Repeat every entry exactly. Leave nothing out.

• **Provided information**
*-*-*

/-- What the bookkeeping of moved elements leaves. -/
theorem State.moved_spec (tss : List (List (Target × Nat))) (f : Cmd → Cmd) : (s.moved r c tss f).mem = s.mem ∧
    ((s.moved r c tss f).region r).cmds = (s.region r).cmds.map (fun d => if d.tick = c.tick then f d else d) ∧
    ((s.moved r c tss f).region r).frozen = (s.region r).frozen ∧
    ((s.moved r c tss f).handle (c.home.getD r) c.h).progress = (f c).done := by
  let s1 := s.countStream r c.port tss.flatten
  let s2 := s1.modCmd r c.tick f
  let s3 := s2.heatRun r c c.done ((f c).done - c.done)
  let s4 := (List.range (c.flitsTo (f c).done - c.flitsTo c.done)).foldl (fun s _ => s.countFlits c.ctxs) s3
  let s5 := if (f c).done = c.done then s4 else s4.stir r
  have h5 : s4.Books s5 := by
    show s4.Books (if (f c).done = c.done then s4 else s4.stir r)
    split
    · exact .refl _
    · exact (State.stir_onlyCounts s4 r).books
  have h25 : s2.Books s5 := ((s2.books_heatRun r c _ _).trans (.foldl (fun s _ => s.books_countFlits c.ctxs) _ s3)).trans h5
  have hlast : s.moved r c tss f = s5.modHandleOf r c (fun x => { x with progress := (f c).done }) := rfl
  have h2 : s2.Books (s.moved r c tss f) := by
    rw [hlast]
    exact h25.trans (s5.books_modHandleOf r c _)
  have h1 : s.Books s1 := s.books_countStream r c.port _
  obtain ⟨hmem, hcmds, hfrozen⟩ := s1.modCmd_spec r c.tick f
  refine ⟨h2.mem.trans (hmem.trans h1.mem), ?_, ?_, ?_⟩
  · rw [(h2.regions r).1, hcmds, (h1.regions r).1]
  · rw [(h2.regions r).2, hfrozen, (h1.regions r).2]
  · rw [hlast, State.modHandleOf, State.handle_setHandle_same]

end

/-! ## The port accepts (R379) -/

/-- Only the counts and the commands of regions differ. -/
structure State.Asks (s t : State) : Prop where
  rest : t = { s with regions := t.regions }
  regions : ∀ q, ∃ a b d e, t.region q = { s.region q with ctr := a, ctrNow := b, busy := d, cmds := e }

theorem State.asks_askElem (s : State) (r : Nat) (c : Cmd) (n : Nat) : s.Asks (s.askElem r c n) := by
  have hmod : s.Asks (s.modCmd r c.tick (fun c => { c with asked := c.next + n })) := by
    refine ⟨rfl, fun q => ?_⟩
    rw [State.modCmd, State.region_modRegion]
    split
    · next hq => rw [hq]; exact ⟨_, _, _, _, rfl⟩
    · exact ⟨_, _, _, _, rfl⟩
  rw [State.askElem]
  split
  · exact ⟨rfl, fun _ => ⟨_, _, _, _, rfl⟩⟩
  · have hcount := State.countPort_onlyCounts (s.modCmd r c.tick (fun c => { c with asked := c.next + n })) r (4 + c.port) 9
      (c.next + n - max c.asked c.next)
    refine ⟨hcount.rest.trans (by rw [hmod.rest]), fun q => ?_⟩
    obtain ⟨a, b, d, e, hq⟩ := hmod.regions q
    exact ⟨_, _, _, _, (hcount.regions q).trans (by rw [hq])⟩

section
variable {s t : State} (h : s.Asks t)
include h

theorem State.Asks.xlatPort (r port : Nat) (va : Word) (acc : Access) : t.xlatPort r port va acc = s.xlatPort r port va acc := by
  obtain ⟨a, b, d, e, hr⟩ := h.regions r
  have hmem : t.mem = s.mem := by rw [h.rest]
  unfold State.xlatPort State.pagedEntry State.translatePort State.translateBy
  rw [hr, hmem]
  rfl

theorem State.Asks.routeDown (die a : Nat) : t.routeDown die a = s.routeDown die a := by rw [h.rest]; rfl

theorem State.Asks.farXlat (r p : Nat) (acc : Access) (l : List (Word × Nat)) : t.farXlat r p acc l = s.farXlat r p acc l := by
  induction l with
  | nil => rfl
  | cons x l ih =>
    obtain ⟨va, n⟩ := x
    simp only [State.farXlat, h.xlatPort, h.routeDown, ih]

theorem State.Asks.nearBad (r : Nat) (x : Shape) (o : Nat) : t.nearBad r x o = s.nearBad r x o := by
  obtain ⟨a, b, d, e, hr⟩ := h.regions r
  unfold State.nearBad State.rcap State.scap
  rw [hr]
  rfl

theorem State.Asks.farReads (tick : Nat) (held : Option (Nat × List (Word × Bool))) (tss : List (List (Target × Nat))) :
    t.farReads tick held tss = s.farReads tick held tss := by
  have hone : ∀ held ts n, t.farOne tick held ts n = s.farOne tick held ts n := fun held ts n => by rw [h.rest]; rfl
  have hread : ∀ ts held, t.farRead tick held ts = s.farRead tick held ts := fun ts => by
    induction ts with
    | nil => exact fun _ => rfl
    | cons x ts ih =>
      obtain ⟨a, n⟩ := x
      intro held
      simp only [State.farRead, hone, ih]
  induction tss generalizing held with
  | nil => rfl
  | cons ts tss ih => simp only [State.farReads, hread, ih]

theorem State.Asks.mem : t.mem = s.mem := by rw [h.rest]
theorem State.Asks.bankServes (a who : Nat) : t.bankServes a who = s.bankServes a who := by rw [h.rest]; rfl
theorem State.Asks.frozen (q : Nat) : (t.region q).frozen = (s.region q).frozen := by
  obtain ⟨a, b, d, e, hq⟩ := h.regions q
  rw [hq]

*-*-*

• **Exercise response**
/-- What the bookkeeping of moved elements leaves. -/
theorem State.moved_spec (tss : List (List (Target × Nat))) (f : Cmd → Cmd) : (s.moved r c tss f).mem = s.mem ∧
    ((s.moved r c tss f).region r).cmds = (s.region r).cmds.map (fun d => if d.tick = c.tick then f d else d) ∧
    ((s.moved r c tss f).region r).frozen = (s.region r).frozen ∧
    ((s.moved r c tss f).handle (c.home.getD r) c.h).progress = (f c).done := by
  let s1 := s.countStream r c.port tss.flatten
  let s2 := s1.modCmd r c.tick f
  let s3 := s2.heatRun r c c.done ((f c).done - c.done)
  let s4 := (List.range (c.flitsTo (f c).done - c.flitsTo c.done)).foldl (fun s _ => s.countFlits c.ctxs) s3
  let s5 := if (f c).done = c.done then s4 else s4.stir r
  have h5 : s4.Books s5 := by
    show s4.Books (if (f c).done = c.done then s4 else s4.stir r)
    split
    · exact .refl _
    · exact (State.stir_onlyCounts s4 r).books
  have h25 : s2.Books s5 := ((s2.books_heatRun r c _ _).trans (.foldl (fun s _ => s.books_countFlits c.ctxs) _ s3)).trans h5
  have hlast : s.moved r c tss f = s5.modHandleOf r c (fun x => { x with progress := (f c).done }) := rfl
  have h2 : s2.Books (s.moved r c tss f) := by
    rw [hlast]
    exact h25.trans (s5.books_modHandleOf r c _)
  have h1 : s.Books s1 := s.books_countStream r c.port _
  obtain ⟨hmem, hcmds, hfrozen⟩ := s1.modCmd_spec r c.tick f
  refine ⟨h2.mem.trans (hmem.trans h1.mem), ?_, ?_, ?_⟩
  · rw [(h2.regions r).1, hcmds, (h1.regions r).1]
  · rw [(h2.regions r).2, hfrozen, (h1.regions r).2]
  · rw [hlast, State.modHandleOf, State.handle_setHandle_same]

end

/-! ## The port accepts (R379) -/

/-- Only the counts and the commands of regions differ. -/
structure State.Asks (s t : State) : Prop where
  rest : t = { s with regions := t.regions }
  regions : ∀ q, ∃ a b d e, t.region q = { s.region q with ctr := a, ctrNow := b, busy := d, cmds := e }

theorem State.asks_askElem (s : State) (r : Nat) (c : Cmd) (n : Nat) : s.Asks (s.askElem r c n) := by
  have hmod : s.Asks (s.modCmd r c.tick (fun c => { c with asked := c.next + n })) := by
    refine ⟨rfl, fun q => ?_⟩
    rw [State.modCmd, State.region_modRegion]
    split
    · next hq => rw [hq]; exact ⟨_, _, _, _, rfl⟩
    · exact ⟨_, _, _, _, rfl⟩
  rw [State.askElem]
  split
  · exact ⟨rfl, fun _ => ⟨_, _, _, _, rfl⟩⟩
  · have hcount := State.countPort_onlyCounts (s.modCmd r c.tick (fun c => { c with asked := c.next + n })) r (4 + c.port) 9
      (c.next + n - max c.asked c.next)
    refine ⟨hcount.rest.trans (by rw [hmod.rest]), fun q => ?_⟩
    obtain ⟨a, b, d, e, hq⟩ := hmod.regions q
    exact ⟨_, _, _, _, (hcount.regions q).trans (by rw [hq])⟩

section
variable {s t : State} (h : s.Asks t)
include h

theorem State.Asks.xlatPort (r port : Nat) (va : Word) (acc : Access) : t.xlatPort r port va acc = s.xlatPort r port va acc := by
  obtain ⟨a, b, d, e, hr⟩ := h.regions r
  have hmem : t.mem = s.mem := by rw [h.rest]
  unfold State.xlatPort State.pagedEntry State.translatePort State.translateBy
  rw [hr, hmem]
  rfl

theorem State.Asks.routeDown (die a : Nat) : t.routeDown die a = s.routeDown die a := by rw [h.rest]; rfl

theorem State.Asks.farXlat (r p : Nat) (acc : Access) (l : List (Word × Nat)) : t.farXlat r p acc l = s.farXlat r p acc l := by
  induction l with
  | nil => rfl
  | cons x l ih =>
    obtain ⟨va, n⟩ := x
    simp only [State.farXlat, h.xlatPort, h.routeDown, ih]

theorem State.Asks.nearBad (r : Nat) (x : Shape) (o : Nat) : t.nearBad r x o = s.nearBad r x o := by
  obtain ⟨a, b, d, e, hr⟩ := h.regions r
  unfold State.nearBad State.rcap State.scap
  rw [hr]
  rfl

theorem State.Asks.farReads (tick : Nat) (held : Option (Nat × List (Word × Bool))) (tss : List (List (Target × Nat))) :
    t.farReads tick held tss = s.farReads tick held tss := by
  have hone : ∀ held ts n, t.farOne tick held ts n = s.farOne tick held ts n := fun held ts n => by rw [h.rest]; rfl
  have hread : ∀ ts held, t.farRead tick held ts = s.farRead tick held ts := fun ts => by
    induction ts with
    | nil => exact fun _ => rfl
    | cons x ts ih =>
      obtain ⟨a, n⟩ := x
      intro held
      simp only [State.farRead, hone, ih]
  induction tss generalizing held with
  | nil => rfl
  | cons ts tss ih => simp only [State.farReads, hread, ih]

theorem State.Asks.mem : t.mem = s.mem := by rw [h.rest]
theorem State.Asks.bankServes (a who : Nat) : t.bankServes a who = s.bankServes a who := by rw [h.rest]; rfl
theorem State.Asks.frozen (q : Nat) : (t.region q).frozen = (s.region q).frozen := by
  obtain ⟨a, b, d, e, hq⟩ := h.regions q
  rw [hq]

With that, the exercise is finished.